Workers at long-term care homes, in particular, are at the "brink of exhaustion," or well past it, Earle said, and the goal of the contract is, as far as he knows, to put an end to employee burn out.

"They can't keep up doing the overtime they're doing, they can't keep up with the excessive hours, they can't get a day off. So these mechanisms are supposed to deal with that, from what we were briefed on," Earle said.

"It's clear we are understaffed, and the staff are burnt out and exhausted, and mechanisms have to be put in place, so that's what was relayed to us in a very positive way: that they were looking at trying to address what unions, NAPE included, have been bringing to them."

'We need to change something'

Improving staffing levels and patient care is the emphasis for the Registered Nurses' Union, said president Yvette Coffey.

"Our registered nurses and nurse practitioners are exhausted, they're mentally exhausted and they're physically exhausted. We have registered nurses doing 56 hours of overtime in a two-week pay period, on top of their regular hours. We have registered nurses working between 16 and 20 hours a shift," Coffey said.

"When we're tired, when you're working a 20-hour shift, something's getting missed. This is affecting patient care and we need to change something."

There are even cases, she said, of nurses unable to leave at the end of their shift because no one came in to relieve them. Each year, registered nurses are clocking in 275,000 hours of overtime, Coffey said.

The nurses' union did not endorse the contract signed with Change Healthcare Canada, Coffey said, adding that she's still trying to get more information from the company.

Yvette Coffey is the president of the Registered Nurses' Union of Newfoundland and Labrador.
Yvette Coffey is the president of the Registered Nurses' Union of Newfoundland and Labrador.(CBC)

Coffey said a new scheduling model would ideally look at acuity of care of patients, meaning staffing would be scheduled to care for patients and their specific needs, rather than just based on the number of beds, as it's run now.
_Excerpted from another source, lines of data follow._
-- ==== Sys2Proof/Laws/WithinService.lean ====
section
/-! SUPPORT. The parts of the state that an operation may change, one lemma for each operation: packet time, sower engines, arbitration, tandem pairs and outputs. -/

-- One theorem after another: elaborated side by side, their proofs wait on one another in dozens of threads.
set_option Elab.async false

namespace Sys2Proof.Machine
open Sys2Proof

theorem sampleDom_within (d : Nat) (s : State) :
    Within [.svc] s (sampleDom d s).2 := by
  unfold sampleDom
  dsimp only
  try dsimp only
  refine Within.op (State.setDom_within _ _ _) rfl ?_
  exact Within.refl _ _

theorem syncRecord_within (s : State) (f : TxFrame) (exchange seq : Nat) (t : Option FieldTime) (b : Bound) :
    Within [.svc] s (syncRecord s f exchange seq t b).2 := by
  unfold syncRecord
  refine Within.iteSnd ?_ ?_
  · dsimp only
    try dsimp only
    refine Within.op (sampleDom_within _ _) rfl ?_
    exact Within.refl _ _
  · try dsimp only
    exact Within.refl _ _

theorem sendFrame_within (n : Nat) (f : TxFrame) (s : State) :
    Within [.free, .svc, .eng, .key, .eth, .regs, .pwr] s (sendFrame n f s) := by
  unfold sendFrame
  refine Within.ite ?_ ?_
  · refine Within.op (finishTask_within _ _) rfl ?_
    refine Within.op (queueFrame_within _ _ _) rfl ?_
    exact Within.refl _ _
  · split
    · rename_i t h
      obtain rfl : _ = t := congrArg Prod.snd h
      refine Within.op (finishTask_within _ _) rfl ?_
      refine Within.op (queueFrame_within _ _ _) rfl ?_
      refine Within.op (signFrame_within _ _) rfl ?_
      exact Within.refl _ _
    · rename_i t h
      obtain rfl : _ = t := congrArg Prod.snd h
      refine Within.op (finishTask_within _ _) rfl ?_
      refine Within.op (countAuthFail_within _ _ _) rfl ?_
      refine Within.op (signFrame_within _ _) rfl ?_
      exact Within.refl _ _

theorem sendSync_within (n p d transport : Nat) (e : Option Nat) (seq : Nat) (s : State) :
    Within [.free, .svc, .eng, .key, .eth, .regs, .pwr] s (sendSync n p d transport e seq s) := by
  unfold sendSync
  dsimp only
  with_reducible refine Within.ite ?_ ?_
  · refine Within.op (sendFrame_within _ _ _) rfl ?_
    refine Within.op (syncRecord_within _ _ _ _ _ _) rfl ?_
    exact Within.refl _ _
  · refine Within.op (sendFrame_within _ _ _) rfl ?_
    exact Within.refl _ _

theorem sampleNtp_within (p : Nat) (s : State) :
    Within [.svc] s (sampleNtp p s).2 := by
  unfold sampleNtp
  dsimp only
  try dsimp only
  refine Within.svc (by decide) ?_
  exact Within.refl _ _

theorem newCookie_within (slot tenant : Nat) (c2s s2c : List Byte) (s : State) :
    Within [.free] s (newCookie slot tenant c2s s2c s).2 := by
  unfold newCookie
  dsimp only
  try dsimp only
  refine Within.op (drawRandom_within _ _) rfl ?_
  exact Within.refl _ _

theorem newCookies_within (n slot tenant : Nat) (c2s s2c : List Byte) (s : State) :
    Within [.free] s (newCookies n slot tenant c2s s2c s).2 := by
  unfold newCookies
  refine Within.foldlSnd (fun t a => ?_) _ ?_
  · dsimp only
    try dsimp only
    refine Within.op (newCookie_within _ _ _ _ _) rfl ?_
    exact Within.refl _ _
  · try dsimp only
    exact Within.refl _ _

theorem ntsRespond_within (n p : Nat) (rx : FieldTime) (b : Bound) (v6 : Bool) (src : Nat) (f : RxFrame) (m : NtpMsg)
    (uid : List Byte) (k : Nat × List Byte × List Byte) (slot : Option (Nat × Nat)) (s : State) :
    Within [.free, .svc, .eng, .key, .eth, .regs, .pwr] s (ntsRespond n p rx b v6 src f m uid k slot s) := by
  unfold ntsRespond
  refine Within.ite ?_ ?_
  · refine Within.op (finishTask_within _ _) rfl ?_
    refine Within.op (countNotSent_within _) rfl ?_
    exact Within.refl _ _
  · dsimp only
    refine Within.op (sendFrame_within _ _ _) rfl ?_
    split
    · refine Within.iteSnd ?_ ?_
      · try dsimp only
        refine Within.op (sampleNtp_within _ _) rfl ?_
        exact Within.refl _ _
      · refine Within.iteSnd ?_ ?_
        · try dsimp only
          refine Within.op (countDenied_within _) rfl ?_
          refine Within.op (sampleNtp_within _ _) rfl ?_
          exact Within.refl _ _
        · refine Within.op (newCookies_within _ _ _ _ _ _) rfl ?_
          refine Within.op (sampleNtp_within _ _) rfl ?_
          exact Within.refl _ _
    · try dsimp only
      refine Within.op (sampleNtp_within _ _) rfl ?_
      exact Within.refl _ _

theorem clearGrant_within (i bits : Nat) (s : State) :
    Within [.svc] s (clearGrant i bits s) := by
  unfold clearGrant
  dsimp only
  with_reducible refine Within.ite ?_ ?_
  · refine Within.op (freeEntry_within _ _) rfl ?_
    exact Within.refl _ _
  · refine Within.op (writeEntry_within _ _ _) rfl ?_
    exact Within.refl _ _

theorem grantExpiry_within (i : Nat) (s : State) :
    Within [.svc] s (grantExpiry i s) := by
  unfold grantExpiry
  dsimp only
  with_reducible refine Within.ite ?_ ?_
  · refine Within.op (clearGrant_within _ _ _) rfl ?_
    exact Within.refl _ _
  · exact Within.refl _ _

theorem countRateDrop_within (p : Nat) (s : State) :
    Within [.svc] s (countRateDrop p s) := by
  unfold countRateDrop
  refine Within.op (State.setProf_within _ _ _) rfl ?_
  exact Within.refl _ _

theorem ntsNak_within (n p : Nat) (f : RxFrame) (m : NtpMsg) (uid : List Byte) (s : State) :
    Within [.free, .svc, .eng, .key, .eth, .regs, .pwr] s (ntsNak n p f m uid s) := by
  unfold ntsNak
  dsimp only
  refine Within.op (sendFrame_within _ _ _) rfl ?_
  exact Within.refl _ _

theorem ntsRequest_within (n : Nat) (s : State) :
    Within [.free, .svc, .eng, .key, .eth, .regs, .pwr] s (ntsRequest n s) := by
  unfold ntsRequest
  split
  · exact Within.refl _ _
  · refine Within.ite ?_ ?_
    · exact Within.refl _ _
    · refine Within.ite ?_ ?_
      · refine Within.op (finishTask_within _ _) rfl ?_
        exact Within.refl _ _
      · dsimp only
        with_reducible refine Within.ite ?_ ?_
        · refine Within.op (finishTask_within _ _) rfl ?_
          refine Within.op (countRateDrop_within _ _) rfl ?_
          refine Within.op (takeToken_within _ _ _ _) rfl ?_
          exact Within.refl _ _
        · split
          · with_reducible refine Within.ite ?_ ?_
            · refine Within.op (finishTask_within _ _) rfl ?_
              refine Within.op (State.setProf_within _ _ _) rfl ?_
              refine Within.op (takeToken_within _ _ _ _) rfl ?_
              exact Within.refl _ _
            · split
              · refine Within.op (ntsNak_within _ _ _ _ _ _) rfl ?_
                with_reducible refine Within.ite ?_ ?_
                · refine Within.op (countDenied_within _) rfl ?_
                  refine Within.op (takeToken_within _ _ _ _) rfl ?_
                  exact Within.refl _ _
                · refine Within.op (takeToken_within _ _ _ _) rfl ?_
                  exact Within.refl _ _
              · with_reducible refine Within.ite ?_ ?_
                · refine Within.op (ntsRespond_within _ _ _ _ _ _ _ _ _ _ _ _) rfl ?_
                  refine Within.op (countHandled_within _) rfl ?_
                  refine Within.op (takeToken_within _ _ _ _) rfl ?_
                  exact Within.refl _ _
                · refine Within.op (ntsNak_within _ _ _ _ _ _) rfl ?_
                  refine Within.op (takeToken_within _ _ _ _) rfl ?_
                  exact Within.refl _ _
          · refine Within.op (finishTask_within _ _) rfl ?_
            refine Within.op (State.setProf_within _ _ _) rfl ?_
            refine Within.op (takeToken_within _ _ _ _) rfl ?_
            exact Within.refl _ _

theorem failAuth_within (p d tenant : Nat) (at_ : FieldTime) (m : PtpMsg) (s : State) :
    Within [.svc, .key] s (failAuth p d tenant at_ m s) := by
  unfold failAuth
  refine Within.op (countAuthFail_within _ _ _) rfl ?_
  refine Within.ite ?_ ?_
  · refine Within.op (countDenied_within _) rfl ?_
    exact Within.refl _ _
  · exact Within.refl _ _

theorem numbered_within (f : TxFrame) (s : State) :
    Within [.svc] s (numbered f s).2 := by
  unfold numbered
  try dsimp only
  refine Within.svc (by decide) ?_
  exact Within.refl _ _

theorem cancelUnicast_within (n : Nat) (s : State) :
    Within [.free, .svc, .eng, .key, .eth, .regs, .pwr] s (cancelUnicast n s) := by
  unfold cancelUnicast
  split
  · exact Within.refl _ _
  · split
    · refine Within.ite ?_ ?_
      · refine Within.op (finishTask_within _ _) rfl ?_
        exact Within.refl _ _
      · refine Within.ite ?_ ?_
        · refine Within.op (finishTask_within _ _) rfl ?_
          refine Within.op (failAuth_within _ _ _ _ _ _) rfl ?_
          exact Within.refl _ _
        · dsimp only
          refine Within.op (sendFrame_within _ _ _) rfl ?_
          split
          · refine Within.op (clearGrant_within _ _ _) rfl ?_
            refine Within.op (numbered_within _ _) rfl ?_
            exact Within.refl _ _
          · refine Within.op (numbered_within _ _) rfl ?_
            exact Within.refl _ _
    · refine Within.op (finishTask_within _ _) rfl ?_
      exact Within.refl _ _
    · exact Within.refl _ _

theorem sendUnicast_within (n : Nat) (key : GKey) (kind : GrantKind) (s : State) :
    Within [.free, .svc, .eng, .key, .eth, .regs, .pwr] s (sendUnicast n key kind s) := by
  unfold sendUnicast
  split
  · refine Within.op (finishTask_within _ _) rfl ?_
    exact Within.refl _ _
  · dsimp only
    split
    · refine Within.op (sendSync_within _ _ _ _ _ _ _) rfl ?_
      refine Within.op (State.setEntry_within _ _ _) rfl ?_
      exact Within.refl _ _
    · refine Within.op (sendFrame_within _ _ _) rfl ?_
      refine Within.op (State.setEntry_within _ _ _) rfl ?_
      exact Within.refl _ _
    · refine Within.op (finishTask_within _ _) rfl ?_
      exact Within.refl _ _

theorem schedDue_within (key : SchedKey) (s : State) :
    Within [.eng, .eth] s (schedDue key s) := by
  unfold schedDue
  split
  · exact Within.refl _ _
  · dsimp only
    with_reducible refine Within.ite ?_ ?_
    · exact Within.refl _ _
    · refine Within.op (pushInput_within _ _) rfl ?_
      refine Within.eng (by decide) ?_
      exact Within.refl _ _

theorem sendMulticast_within (n d p : Nat) (kind : GrantKind) (s : State) :
    Within [.free, .svc, .eng, .key, .eth, .regs, .pwr] s (sendMulticast n d p kind s) := by
  unfold sendMulticast
  refine Within.ite ?_ ?_
  · refine Within.op (finishTask_within _ _) rfl ?_
    exact Within.refl _ _
  · refine Within.ite ?_ ?_
    · dsimp only
      refine Within.op (sendFrame_within _ _ _) rfl ?_
      refine Within.op (State.setUpD_within _ _ _) rfl ?_
      exact Within.refl _ _
    · dsimp only
      split
      · refine Within.op (sendSync_within _ _ _ _ _ _ _) rfl ?_
        refine Within.op (State.setDom_within _ _ _) rfl ?_
        exact Within.refl _ _
      · refine Within.op (sendFrame_within _ _ _) rfl ?_
        refine Within.op (State.setDom_within _ _ _) rfl ?_
        exact Within.refl _ _
      · refine Within.op (finishTask_within _ _) rfl ?_
        exact Within.refl _ _

theorem sendFollowUp_within (n : Nat) (y : TxFrame) (s : State) :
    Within [.free, .svc, .eng, .key, .eth, .regs, .pwr] s (sendFollowUp n y s) := by
  unfold sendFollowUp
  dsimp only
  with_reducible refine Within.ite ?_ ?_
  · refine Within.op (finishTask_within _ _) rfl ?_
    exact Within.refl _ _
  · refine Within.op (sendFrame_within _ _ _) rfl ?_
    refine Within.op (syncRecord_within _ _ _ _ _ _) rfl ?_
    exact Within.refl _ _

theorem addClient_within (id : Nat) (e : Entry) (s : State) :
    Within [.svc, .kcp] s (addClient id e s) := by
  unfold addClient
  refine Within.ite ?_ ?_
  · refine answerHeld_within (by decide) ?_ (fun c t => ?_)
    · exact Within.refl _ _
    · refine Within.op (err_within _ _) rfl ?_
      exact Within.refl _ _
  · split
    · refine answerHeld_within (by decide) ?_ (fun c t => ?_)
      · refine Within.op (writeEntry_within _ _ _) rfl ?_
        exact Within.refl _ _
      · refine Within.op (ok_within _ _) rfl ?_
        exact Within.refl _ _
    · split
      · rename_i t h
        obtain rfl : _ = t := congrArg Prod.snd h
        refine answerHeld_within (by decide) ?_ (fun c t => ?_)
        · refine Within.op (insertEntry_within _ _) rfl ?_
          exact Within.refl _ _
        · refine Within.op (ok_within _ _) rfl ?_
          exact Within.refl _ _
      · rename_i t h
        obtain rfl : _ = t := congrArg Prod.snd h
        refine answerHeld_within (by decide) ?_ (fun c t => ?_)
        · refine Within.op (insertEntry_within _ _) rfl ?_
          exact Within.refl _ _
        · refine Within.op (err_within _ _) rfl ?_
          exact Within.refl _ _

theorem cancelGrants_within (bits : Nat) (s : State) (i : Nat) :
    Within [.free, .svc, .eng, .key, .eth, .pwr] s (cancelGrants bits s i) := by
  unfold cancelGrants
  dsimp only
  refine Within.foldl (fun t a => ?_) _ ?_
  · with_reducible refine Within.ite ?_ ?_
    · split
      · rename_i t h
        obtain rfl : _ = t := congrArg Prod.snd h
        refine Within.op (queueFree_within _ _) rfl ?_
        refine Within.op (signFrame_within _ _) rfl ?_
        refine Within.op (numbered_within _ _) rfl ?_
        exact Within.refl _ _
      · rename_i t h
        obtain rfl : _ = t := congrArg Prod.snd h
        refine Within.op (countAuthFail_within _ _ _) rfl ?_
        refine Within.op (signFrame_within _ _) rfl ?_
        refine Within.op (numbered_within _ _) rfl ?_
        exact Within.refl _ _
    · exact Within.refl _ _
  · exact Within.refl _ _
"Acuity-based staffing means we can increase the complement of registered nurses and health-care professionals based on the actual patient and not a bed," Coffey said, adding that to her knowledge, there are no other provinces in Canada that schedule based on patient acuity.

"I think this is an awesome opportunity for registered nurses and nurse practitioners and for patients in the country, and especially in the province of Newfoundland and Labrador. If we can get staffing right, we can improve the health outcomes for the people of Newfoundland and Labrador."

Both Earle and Coffey said in an ideal situation, expertise would be found within the province, ensuring those in charge of creating a system for Newfoundland and Labrador's unique situation understand the province's geography, demographic and challenges.

However, neither of the union leaders knew of any company locally to address the situation in a timely fashion; Earle said he hopes to see something within six to 12 months.

"We will monitor this contract extremely closely to make sure what was relayed to us and other unions is true and effective," Earle said. "If not, they will hear from us."

Coffey, meanwhile, said she has concerns about a private company being brought in to make changes to a public health care system, but she hopes whatever the next steps are, they focus on making lives for employees and patients better.

"We are very optimistic and hopeful, and Dr. Haggie, I will hold you to your comments that this is going to decrease workload and increase staffing for our members," Coffey said.

"We all know that if we increase staffing — the core staffing — if we staff hospitals and communities and long-term care facilities based on the patient in the bed ... that we will have better outcomes for health care of Newfoundlanders and Labradorians."